In theory these permissions can be applied to any object of any type in the database, but at this point only dmNavigation is supported by the UI.

Object permissions correspond to actions within the site overview tree. Tree permissions are defined at a specific node in the tree and then all child nodes inherit their permissions from the nearest parent with permissions set.

e.g. the 'Edit' object permission allows a site admin to grant edit access to a department branch of the website, or remove anonymous view access from a member only branch.

Type (or permission set) Permissions

These are groups of generic permissions that are used for basic type access. A type's permission set contains the following permissions: Approve, CanApproveOwnContent, Create, Edit, Delete, and RequestApproval.

Most types do not have a permission set by default (one exception is news). A content type without its own permission set honours the Generic permission set.
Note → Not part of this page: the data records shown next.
/-- Staging registers of the task interface (R213). -/
structure Staging where
  entry : BitVec 64 := 0
  arg : BitVec 64 := 0
  sp : BitVec 64 := 0
  ctl : BitVec 64 := 0
  timeout : BitVec 64 := 0
  wakeFt : BitVec 64 := 0
  result : BitVec 64 := 0
  cmdStatus : BitVec 8 := 0
  cmdSlot : BitVec 12 := 0
  deriving DecidableEq, Repr

/-- A rope (R126 to R131, R135, R161, R196). -/
structure Rope where
  w : Map Word := []
  k : Map KWord := []
  kPend : List KPend := []
  pc : BitVec 32 := 0
  flags : Flags := {}
  pl : BitVec 2 := 0
  trap : Bool := true
  rstack : List (BitVec 32) := []
  localMask : BitVec 16 := 0
  localDisp : BitVec 64 := 0
  /-- The dp-cycle in which the pitch, the task or the lead program started (CYCLES, R129). -/
  startAt : Nat := 0
  pending : BitVec 64 := 0
  st : RopeSt := .free
  pitch : Option Nat := none
  task : Option Nat := none
  pinned : Option Nat := none
  /-- The frame window, and the lengths of the frames of the pitch in it (R135, R136). -/
  window : List Host.Cell := []
  heads : List Nat := []
  /-- HBM lines the string instruction at hand has read (R166). -/
  lines : List Nat := []
  stg : Staging := {}
  parkedAt : Nat := 0
  frec : FaultRec := {}
  deriving DecidableEq, Repr

/-- A CPEN value that an MTS has replaced: it still judges the next instruction of its rope, at an address, up to an
instant (R208). -/
structure CpenPast where
  rope : Nat
  pc : BitVec 32
  value : Nat
  until_ : Nat
  deriving DecidableEq, Repr

/-- A core: in-flight count and issue slot (R115, R180). CPEN is held with the dictionary values (R207). -/
structure Core where
  inFlight : Nat := 0
  issuing : Option Nat := none
  cpenPast : Option CpenPast := none
  /-- The last instant at which something of its cluster noted here kept the cluster from being idle (R387). -/
  busyAt : Nat := 0
  /-- An event for one of its ropes, or the end of a timer, has come since its cluster entered Doze (R387). -/
  roused : Bool := false
  deriving DecidableEq, Repr

/-- A Belay lock (R185 to R189). -/
structure Lock where
  owner : Option (BitVec 11) := none
  /-- Waiters, oldest first. -/
  waiters : List (BitVec 11) := []
  deriving DecidableEq, Repr

/-- A write to a lock word that Belay has not processed (R185). -/
structure LockWrite where
  lock : Nat
  op : BitVec 2
  id : BitVec 11
  writer : BitVec 11
  pl2 : Bool
  at_ : Nat
  /-- The dp-cycle of the store. -/
  cyc : Nat
  deriving DecidableEq, Repr

inductive TaskState where
  | free
  | wait
  | delay
  | ready
  | run
  | parked
  deriving DecidableEq, Repr

/-- A task slot (R211). -/
structure Slot where
  state : TaskState := .free
  base : Nat := 0
  eff : Nat := 0
  entry : BitVec 32 := 0
  arg : BitVec 64 := 0
  sp : BitVec 64 := 0
  counter : Nat := 0
  parent : Option Nat := none
  notify : Option Nat := none
  /-- Local instant at which a WAIT times out. -/
  due : Option Nat := none
  wake : Nat := 0
  reason : Nat := 0
  rope : Option Nat := none
  /-- The µs of FT in which its timeout made it READY (R223). -/
  timedOut : Option Nat := none
  deriving DecidableEq, Repr

/-- A TaskCmd write not yet processed, with the writer's staging registers (R214). -/
structure TaskCmd where
  rope : Nat
  word : BitVec 64
  at_ : Nat
  /-- The dp-cycle of the store. -/
  cyc : Nat
  deriving DecidableEq, Repr

/-- A write of the system port (R183, R184). -/
structure SysWrite where
  addr : Nat
  data : List Byte
  /-- Rope whose TASK bit is set once the write is performed. -/
  notify : Option Nat := none
  deriving DecidableEq, Repr

/-- A cluster (R129 to R226). -/
structure Cluster where
  leadRope : Nat := 7
  noLead : Bool := false
  prevLead : Nat := 0xFF
  leadEntry : BitVec 32 := 0x00104000#32
  /-- The instant at which its boot ROM self-check and its zeroing end (R428). -/
  startsAt : Nat := 0
  beatAt : Nat := 0
  viewSelect : BitVec 7 := 0
  locks : Map Lock := []
  lockQ : List LockWrite := []
  /-- Effective priorities that Belay holds above the base, by local rope (R189). -/
  boost : Map Nat := []
  /-- Changes of priority on their way along a wait chain: the holder they reach, and when (R189). -/
  raises : List (Nat × Nat) := []
  slots : Map Slot := []
  taskQ : List TaskCmd := []
  /-- The slot that SlotState shows (R213). -/
  slotSelect : BitVec 12 := 0
  /-- The µs of FT of the last tick, and the local instant of the last sweep of the SKX-9624 (R222, R223). -/
  lastTick : Nat := 0
  sweptAt : Nat := 0
  lastTaskCore : Nat := 15
  ready : List Nat := []
  traceSeq : BitVec 32 := 0
  traceBuf : List (List Byte) := []
  traceLost : Nat := 0
  sysQ : List SysWrite := []
  /-- The last port-A write of banks 0 and 1: first and last word, and its dp-cycle; and the dp-cycle of the last COLLIDE
  (R184). -/
  portA : Option (Nat × Nat × Nat) := none
  collideCyc : Nat := 0
  doze : Bool := false
  scratch : List Host.Cell := []
  imem : List Host.Cell := []
  deriving DecidableEq, Repr

/-- An event on its way to a rope (R168). -/
structure Flight where
  rope : Nat
  bits : BitVec 64
  due : Nat
  deriving DecidableEq, Repr

/-! ### Translation, Vault and Scree -/

structure XlatSt where
  /-- Cached granule entries of each set, most recently used first (R237). -/
  cache : Map (List (Nat × BitVec 128)) := []
  pairs : List Pair := []
  /-- Map WRITE commands of MapImage entries and of the block wait here. -/
  mapPending : Bool := false
  /-- Home-table entries to rewrite: cluster, tenant, deadline (R244). -/
  homeUpd : List (Nat × Nat × Nat) := []
  /-- Key slots: Key1 and Key2 (R245). -/
  keys : Map (List Byte × List Byte) := []
  deriving DecidableEq, Repr

/-- A segment handed to the sequencer (R254). -/
structure Segment where
  hdr : Sxt
  lp : Nat
  hostLp : Nat
  len : Nat
  base : BitVec 64
  row : Nat
  num : Nat
  count : Nat
  bad : Bool := false
  waited : Bool := false
  ecn : BitVec 2 := 0
  deriving DecidableEq, Repr

/-- A segment of an open scan: where its next RD starts and what is left. -/
structure SegRun where
  num : Nat
  lp : Nat
  taddr : BitVec 64
  gaddr : BitVec 64
  row : Nat
  /-- Bytes of the segment, and those still to be read. -/
  len : Nat
  left : Nat
  granule : Option Nat := none
  enc : Bool := false
  deriving DecidableEq, Repr

structure AggSt where
  value : BitVec 64 := 0
  rows : Nat := 0
  ovf : Bool := false
  deriving DecidableEq, Repr

/-- A scan context (R256 to R260, R268). -/
structure Scan where
  hdr : Sxt
  hostLp : Nat
  count : Nat
  prog : List Byte
  base : BitVec 64
  segs : List SegRun
  arrived : List Nat
  firstAt : Nat
  issuedAny : Bool := false
  /-- RDs issued and not yet filtered. -/
  outstanding : Nat := 0
  /-- Status and detail that end the scan early (R260). -/
  stopped : Option (Nat × Nat) := none
  scanned : Nat := 0
  matched : Nat := 0
  aggs : List AggSt := []
  /-- The codepoint of its RDs (R293). -/
  ecn : BitVec 2 := 0
  deriving DecidableEq, Repr

/-- A part-filled row frame (R267). -/
structure RowFrame where
  engine : Nat
  scan : Nat
  rows : List (Nat × List Byte)
  firstAt : Nat
  deriving DecidableEq, Repr

/-- A decrypted scan RSP that waits for an engine (R269, R271). -/
structure ScreeRsp where
  scan : Nat
  tid : BitVec 12
  row : Nat
  data : List Byte
  /-- Bytes of the RD that this RSP completes, 0 for one that does not. -/
  bytes : Nat
  deriving DecidableEq, Repr

structure ScreeSt where
  waiting : List Segment := []
  scans : Map Scan := []
  nextScan : Nat := 0
  progs : Map (List Byte) := []
  /-- A pending load (image) or unload, with its tenant and slot. -/
  pendingLoad : Option (Nat × Nat × Option (List Byte)) := none
  /-- Engines removed on a lasting fault; the engine under test. -/
  removed : List Nat := []
  testing : Option Nat := none
  rspQ : List ScreeRsp := []
  /-- The tenant whose RSP an engine works on, and until when (R269, R270). -/
  busy : Map (Nat × Nat) := []
  /-- Tenants whose RDs wait for ScanWindow (R270). -/
  stalled : List Nat := []
  rowFrames : List RowFrame := []
  lastTid : Nat := 4095
  /-- RD bytes issued and not yet filtered, by tenant. -/
  window : Map Nat := []
  lastScan : Map Nat := []
  deriving DecidableEq, Repr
You can create a permission set manually by adding permissions named in the form "#typename##permission#" to the security model. A simpler approach is to use the permission set scaffold on the COAPI types page. With the scaffold a developer can create a type's permission set, and manage the roles those permissions are assigned to.

General Permissions

A general permission is an arbitrary permission. Permissions like webtop access are general permissions.

Webskin Permissions

These have been added as of FarCry 5.0.

A webskin permission essentially represents the right of a user to run or execute a specific view - or webskin. If a user does not have permission to run a specific webskin then a simple semantic message indicating denied access is shown. This is done using the deniedaccess webskin, which can be overriden for all content types in a project or just one.
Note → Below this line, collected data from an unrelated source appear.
-- ==== Sys2Proof/Machine/Transport.lean ====
section
/-! DEFINITION. Egress queues as lists, the shapers' credit, the frames the transport engine originates, and the sequence
contexts of both directions (R14, R34 to R44, R239 to R242, R294, R304, R308 to R310, R443, R444). -/

namespace Sys2Proof.Machine

/-! ### Egress queues -/

/-- The SRC_EP of an output's ordering domain: what the device originates for a host's request stays in the host's (R32,
R304). -/
def domSrc (o : Output) : BitVec 24 := o.dom.getD o.hdr.src

/-- CRC-32C over SRC_EP and OSTREAM modulo QueueSpread (R304). -/
def spreadOf (s : State) (o : Output) (tid : Nat) : Nat :=
  crc32c (toBE 3 (domSrc o).toNat ++ toBE 2 o.hdr.ostream.toNat) % max 1 (ten s tid 0x13)

def queueTid (o : Output) : Nat := if o.ctl then 0 else o.hdr.tid.toNat

def Queue.is (q : Queue) (lp cls tid spread : Nat) : Bool :=
  q.lp == lp && q.cls == cls && q.tid == tid && q.spread == spread

def queueNo (lp cls tid spread : Nat) : Nat := ((lp * 8 + cls) * 4096 + tid) * 4 + spread

/-- The queue an output joins: one that already holds its domain, spilled outputs included, else by the spread index
(R304, R317). -/
def spreadFor (s : State) (o : Output) : Nat :=
  let tid := queueTid o
  let sameDomain (x : Output) : Bool := domSrc x == domSrc o && x.hdr.ostream == o.hdr.ostream
  let holds (q : Queue) : Bool := q.outs.any sameDomain ||
    s.trav.spilled.any (fun e => e.queue == queueNo q.lp q.cls q.tid q.spread && sameDomain e.out)
  match s.tm.queues.find? (fun q => q.lp == o.lp && q.cls == o.hdr.cls.toNat && q.tid == tid && holds q) with
  | some q => q.spread
  | none => spreadOf s o tid

def queueOf (s : State) (lp cls tid spread : Nat) : Option Queue :=
  s.tm.queues.find? (fun q => q.is lp cls tid spread)

def setQueue (s : State) (q : Queue) : State :=
  let rest := s.tm.queues.filter (fun x => !x.is q.lp q.cls q.tid q.spread)
  { s with tm := { s.tm with queues := if q.outs.isEmpty && !q.spillMode then rest else rest ++ [q] } }

/-- The shaper rate and burst that act for a tenant: those in force, or until the dp-cycle of a change ends those before it
(R309, R310). -/
def shapeOf (s : State) (tid : Nat) : Nat × Nat :=
  match mfind s.tm.shape tid with
  | some (u, r, b) => if s.time.now < u then (r, b) else (ten s tid 0x11, ten s tid 0x12)
  | none => (ten s tid 0x11, ten s tid 0x12)

/-- The tenant has a queue on the port. DEDUCED, log entry 47. -/
def activeOn (s : State) (lp tid : Nat) : Bool := s.tm.queues.any (fun q => q.lp == lp && q.tid == tid)

/-- A credit after it has risen at rate `r` for a time, up to its cap: the burst, or 0 for a tenant with nothing queued
(R309). -/
def creditRise (c : Int) (r b dt : Nat) (act : Bool) : Int := min (c + (r * dt : Nat)) (if act then (b * 7200000 : Nat) else 0)

/-- The tenant's shaper credit on a port now, in 1/7200000 byte, a unit that one unit of ShapeRate gives in one unit
of time; a change of the values acts from the next dp-cycle (R309, R310). -/
def shaperNow (s : State) (lp tid : Nat) : Int :=
  match mfind (mget s.tm.sched lp {}).credit tid with
  | none => 0
  | some (c, t) =>
    let act := activeOn s lp tid
    let now := s.time.now
    let (r, b) := shapeOf s tid
    match mfind s.tm.shape tid with
    | some (u, r0, b0) =>
      if t < u ∧ u ≤ now then creditRise (creditRise c r0 b0 (u - t) act) r b (now - u) act
      else creditRise c r b (now - t) act
    | none => creditRise c r b (now - t) act

def setCredit (s : State) (lp tid : Nat) (c : Int) : State :=
  let x := mget s.tm.sched lp {}
  { s with tm := { s.tm with sched := mset s.tm.sched lp { x with credit := mset x.credit tid (c, s.time.now) } } }

/-- A tenant becomes active on a port: its credit starts at 0, or where it was kept (R309). -/
def shaperStart (s : State) (lp tid : Nat) : State :=
  if activeOn s lp tid then s else setCredit s lp tid (shaperNow s lp tid)

/-- The scheduling state a port has as its queue `qn` comes to be: where the queue emptied in this very dp-cycle it never
emptied, and deficits, turn and credit stand (R308). -/
def queueStart (s : State) (lp tid qn : Nat) : State :=
  match mfind s.tm.undo lp with
  | some (n, t, x) =>
    if n = qn ∧ sameCycle s t then
      let held := (mget s.tm.sched lp {}).credit
      let x := match mfind x.credit tid with | some c => { x with credit := mset held tid c } | none => { x with credit := held }
      { s with tm := { s.tm with sched := mset s.tm.sched lp x, undo := merase s.tm.undo lp } }
    else shaperStart s lp tid
  | none => shaperStart s lp tid

/-- Join a queue at its end; the queue is created where it does not exist. -/
def enqueue (s : State) (o : Output) : State :=
  let tid := queueTid o
  let sp := spreadFor s o
  let s := if (queueOf s o.lp o.hdr.cls.toNat tid sp).isSome then s
    else queueStart s o.lp tid (queueNo o.lp o.hdr.cls.toNat tid sp)
  let o := { o with id := s.nextOut }
  let s := { s with nextOut := s.nextOut + 1 }
  match queueOf s o.lp o.hdr.cls.toNat tid sp with
  | some q => { s with tm := { s.tm with
      queues := s.tm.queues.map (fun x => if x.is q.lp q.cls q.tid q.spread then { x with outs := x.outs ++ [o] } else x) } }
  | none => { s with tm := { s.tm with
      queues := s.tm.queues ++ [{ lp := o.lp, cls := o.hdr.cls.toNat, tid := tid, spread := sp, outs := [o] }] } }

/-! ### What holds a port back (R44, R57) -/

/-- The pause time received for a class on a port has not passed. -/
def pauseRuns (s : State) (lp cls : Nat) : Bool :=
  match lget (port s lp).pauseUntil cls none with | some t => decide (s.time.now < t) | none => false

/-- PFC holds an output back now, under the settings in force when it was queued (R45, R57, R62). -/
def paused (s : State) (o : Output) : Bool :=
  let c := o.hdr.cls.toNat
  bit o.pfcEn c && !bit o.credMode c && pauseRuns s o.lp c

/-- ACK, NAK, CRED and PULSE are exempt from credit, whoever sent them (R44). -/
def creditFree (t : BitVec 4) : Bool := decide (5 ≤ t.toNat) && decide (t.toNat ≤ 8)

/-- An output has the credit it needs (R44, R62). -/
def credited (s : State) (o : Output) : Bool :=
  let c := o.hdr.cls.toNat
  let p := port s o.lp
  creditFree o.hdr.typ || !bit o.credMode c ||
    decide (outCells o ≤ ((if p.credSeen then lget p.credLimit c 0 else 0) - lget p.cellsSent c 0).toNat)

/-- Cells sent of a class in credit mode (R44). -/
def countCells (s : State) (o : Output) : State :=
  let c := o.hdr.cls.toNat
  if creditFree o.hdr.typ || !bit o.credMode c then s
  else modPort s o.lp (fun p => { p with
    cellsSent := lset p.cellsSent c (lget p.cellsSent c 0 + BitVec.ofNat 32 (outCells o)) })

/-- The turn passes from a class that became ineligible on a port, and from the tenant that held it in the class (R307). -/
def yieldTurn (s : State) (lp cls : Nat) : State :=
  let x := mget s.tm.sched lp {}
  let x := if mget x.tenFresh cls true then x
    else { x with tenTurn := mset x.tenTurn cls (mget x.tenTurn cls 0 + 1), tenFresh := mset x.tenFresh cls true }
  let x := if x.classTurn = cls ∧ x.classFresh = false then { x with classTurn := (cls + 5) % 6, classFresh := true } else x
  { s with tm := { s.tm with sched := mset s.tm.sched lp x } }

/-! ### Spill (R294) -/

/-- Bytes a tenant holds spilled (R294, R302). -/
def spilledBytes (s : State) (tid : Nat) : Nat :=
  ((s.trav.spilled.filter (fun x => queueTid x.out == tid)).map (·.bytes)).sum

/-- Move an output to a Piton HBM buffer; its queue is then in spill mode. None where the tenant's limit or Piton has no
room (R294). DESIGN CHOICE, log entry 44. -/
def trySpill (s : State) (o : Output) (sp : Nat) : State × Bool :=
  let tid := queueTid o
  let n := outLen o
  if ten s tid 0x72 * 1024 < spilledBytes s tid + n then (s, false)
  else
    match pitonAlloc s n with
    | (s, none) => (s, false)
    | (s, some (p, b)) =>
      let cls := o.hdr.cls.toNat
      let s := fillBuffer (freeStores (bump s 0x5800 0x0A) o) (p, b) n
      let qn := queueNo o.lp cls tid sp
      let q := queueOf s o.lp cls tid sp
      let s := if q.isSome then s else queueStart s o.lp tid qn
      let o := { o with frame := none, owner := true, cells := [], head := noHead, id := s.nextOut }
      let e : Spill := { queue := qn, out := o, pool := p, buf := b, bytes := n }
      let s := { s with nextOut := s.nextOut + 1, trav := { s.trav with spilled := s.trav.spilled ++ [e] } }
      (setQueue s { q.getD { lp := o.lp, cls := cls, tid := tid, spread := sp } with spillMode := true }, true)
Webskin permissions are dynamically determined on application initialisation by examining the webskin permission rules assigned to a specific role and determining what permissions are allowed. Role webskin rules are similar in syntax to objectbroker webskin caching but include options for nominating a specific type or applying the filter globally.

A permission check is then performed for each request to getView() and the webskin tag view.

Examples

Filter

Result

*

Allow all webskins for all types, rules, and forms

*.displayPage*

Allow all webskins prefixed with displayPage for all types, rules, and forms

displayPage*

Equivilent to *.displayPage*

dmHTML.*

Allow all webskins for the dmHTML component

dmEvent.display*

All all webskins prefixed with display for dmEvent

ruleNews.execute

Allow the execute webskin on ruleNews

Webskin permissions are managed from within a role.

Permission Checks

Preferred method of checking permissions is the CheckPermission tag.
Permission checks are performed by a component in the application scope. Each time a check is made the result is cached in the component, keyed by the role.
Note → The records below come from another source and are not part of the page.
-- ==== Sys2Proof/Machine/Pitches.lean ====
section
/-! DEFINITION. Pitch formation, order lanes and the cluster map (R107 to R112). -/

namespace Sys2Proof.Machine

/-- Charged cells of a held frame (R280). -/
def frameCells (x : Frame) : Nat := cdiv x.bytes.length 256

/-- A frame that Col discards before dispatch: its ingress queue gives its cells back and it retires (R81, R110). -/
def dropAtCol (s : State) (f : Nat) : State :=
  let x := frameOf s f
  retireFrame (ingressDown s x.lp (hdrOf x).cls.toNat (frameCells x)) f

/-- The lane of an ordering domain (R111). -/
def laneNo (s : State) (tid : BitVec 12) (src : BitVec 24) (ostream : BitVec 16) : Nat :=
  crc32c (toBE 4 s.tbl.laneSeed.toNat ++ toBE 2 tid.toNat ++ toBE 3 src.toNat ++ toBE 2 ostream.toNat) % 65536

/-- The cluster map's entry for a lane (R112). -/
def mapEntry (s : State) (lane : Nat) : Nat :=
  mget s.pit.clusterMap (lane % 4096) (lane % 4096 % 16) % clusters s

/-- The cluster that runs the pitches of a lane: the entry's, or the next with an unfenced core (R112). -/
def clusterFor (s : State) (lane : Nat) : Option Nat :=
  ((List.range (clusters s)).map (fun i => (mapEntry s lane + i) % clusters s)).find?
    (fun c => !(openCores s c).isEmpty)

/-- A pitch is discarded while every core is fenced: its frames are counted and retire (R112); one that had
been dispatched gives up its place in its lane. -/
def discardPitch (s : State) (k : Nat) : State :=
  match pitch s k with
  | none => s
  | some p =>
    if p.ticketed then
      let s := if p.late then s else
        p.frames.foldl (fun s f => retireFrame (bumpLp s (frameOf s f).lp 0x1E) f) s
      completePitch (setPitch s k { p with frames := [], emits := [] }) k
    else dropPitch (p.frames.foldl (fun s f => dropAtCol (bumpLp s (frameOf s f).lp 0x1E) f) s) k

/-- Close a pitch, counted in `ctr`; it joins its tenant's queue in its cluster (R108, R112, R113). -/
def closePitch (s : State) (k ctr : Nat) : State :=
  match pitch s k with
  | none => s
  | some p =>
    let s := modPort s p.lp (fun q => { q with
      openPitch := if lget q.openPitch p.cls.toNat none = some k then lset q.openPitch p.cls.toNat none else q.openPitch })
    let s := bumpBy (bump (bump s 0x4000 ctr) 0x4000 8) 0x4000 9 p.frames.length
    let lane := laneNo s p.tid p.src p.ostream
    match clusterFor s lane with
    | none => discardPitch s k
    | some c =>
      let s := setPitch s k { p with place := .queued, lane := BitVec.ofNat 16 lane, cluster := c }
      let sh := shed s c
      let t := p.tid.toNat
      setShed s c { sh with queues := mset sh.queues t (mget sh.queues t [] ++ [k]) }

/-- A frame and a pitch have one key (R107). -/
def keyOf (p : Pitch) (x : Frame) (h : Sxt) : Bool :=
  p.lp == x.lp && p.cls == h.cls && p.tid == h.tid && p.src == h.src && p.ostream == h.ostream && p.rsver == h.rsver

/-- A frame opens a pitch. -/
def openNew (s : State) (f : Nat) : State × Nat :=
  let x := frameOf s f
  let h := hdrOf x
  let k := s.pit.nextPitch
  let p : Pitch := { frames := [f], lp := x.lp, cls := h.cls, tid := h.tid, src := h.src, ostream := h.ostream,
                     rsver := h.rsver, openedAt := cyc s, window := obj s 0x4000 1 }
  let s := setPitch { s with pit := { s.pit with nextPitch := k + 1 } } k p
  (modPort s x.lp (fun q => { q with openPitch := lset q.openPitch h.cls.toNat (some k) }), k)

/-- A frame reaches the former of its logical port; in the dp-cycle in which the window of the open pitch expires it finds it
closed (R108, R109). -/
def formPitch (s : State) (f : Nat) : State :=
  let x := frameOf s f
  let h := hdrOf x
  let alone := h.typ == 2 || h.typ == 9
  let s := match lget (port s x.lp).openPitch h.cls.toNat none with
    | none => s
    | some k => match pitch s k with
      | none => s
      | some p => if p.openedAt + p.window ≤ cyc s then closePitch s k 0x0A else s
  let cur := lget (port s x.lp).openPitch h.cls.toNat none
  let fresh (s : State) : State :=
    let (s, k) := openNew s f
    if alone then closePitch s k 0x0C
    else if obj s 0x4000 1 = 0 then closePitch s k 0x0A
    else s
  match cur with
  | none => fresh s
  | some k => match pitch s k with
    | none => fresh s
    | some p =>
      if !alone && keyOf p x h then
        let s := setPitch s k { p with frames := p.frames ++ [f] }
        if 16 ≤ p.frames.length + 1 then closePitch s k 0x0B else s
      else fresh (closePitch s k 0x0C)

/-- CoalesceWindow dp-cycles after its first frame, at whatever frequency was in force, an open pitch closes (R108, R109). -/
def execCoalesceWindowExpiry (lp : Nat) (cls : BitVec 3) (s : State) : Res := live s <|
  match lget (port s lp).openPitch cls.toNat none with
  | none => .next s
  | some k => match pitch s k with
    | none => .next s
    | some p => .next (closePitch (advanceTo s (cycStart s (p.openedAt + p.window))) k 0x0A)

end Sys2Proof.Machine
end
To check a permission use application.security.checkPermission. A list of roles can also be passed in with the role argument, but the system uses the roles of the current logged in use by default or just the default roles if no one is logged in.

Generic permission
application.security.checkPermission(permission="Admin")
Item specific permission (e.g. tree node)
application.security.checkPermission(permission="View",object=request.navid)
Webskin permission
application.security.checkPermission(webskin="displayPageStandard")

Upgrading from 4.0

Because security will be managed in a new structure a catch-22 situation exists when it comes to migrating the data:

  1. this script migrates pre 5.0 security data to the new structure
  2. to access the updates directory you have to log in
  3. login uses the new structure
  4. which is empty until this script migrates the security data

So a directory has been added to upgrades: "b410_security". As part of the upgrade to 4.1 this directory needs to be copied to the www directory of your project where access isn't restricted, loaded in a web browser, then deleted.

All users and groups are migrated to the FarcryUD user directory, and policy groups / permissions are migrated to the new role and permission content types. Note that by default administration roles are granted access to all webskins, but anonymous only has access to display* and execute*.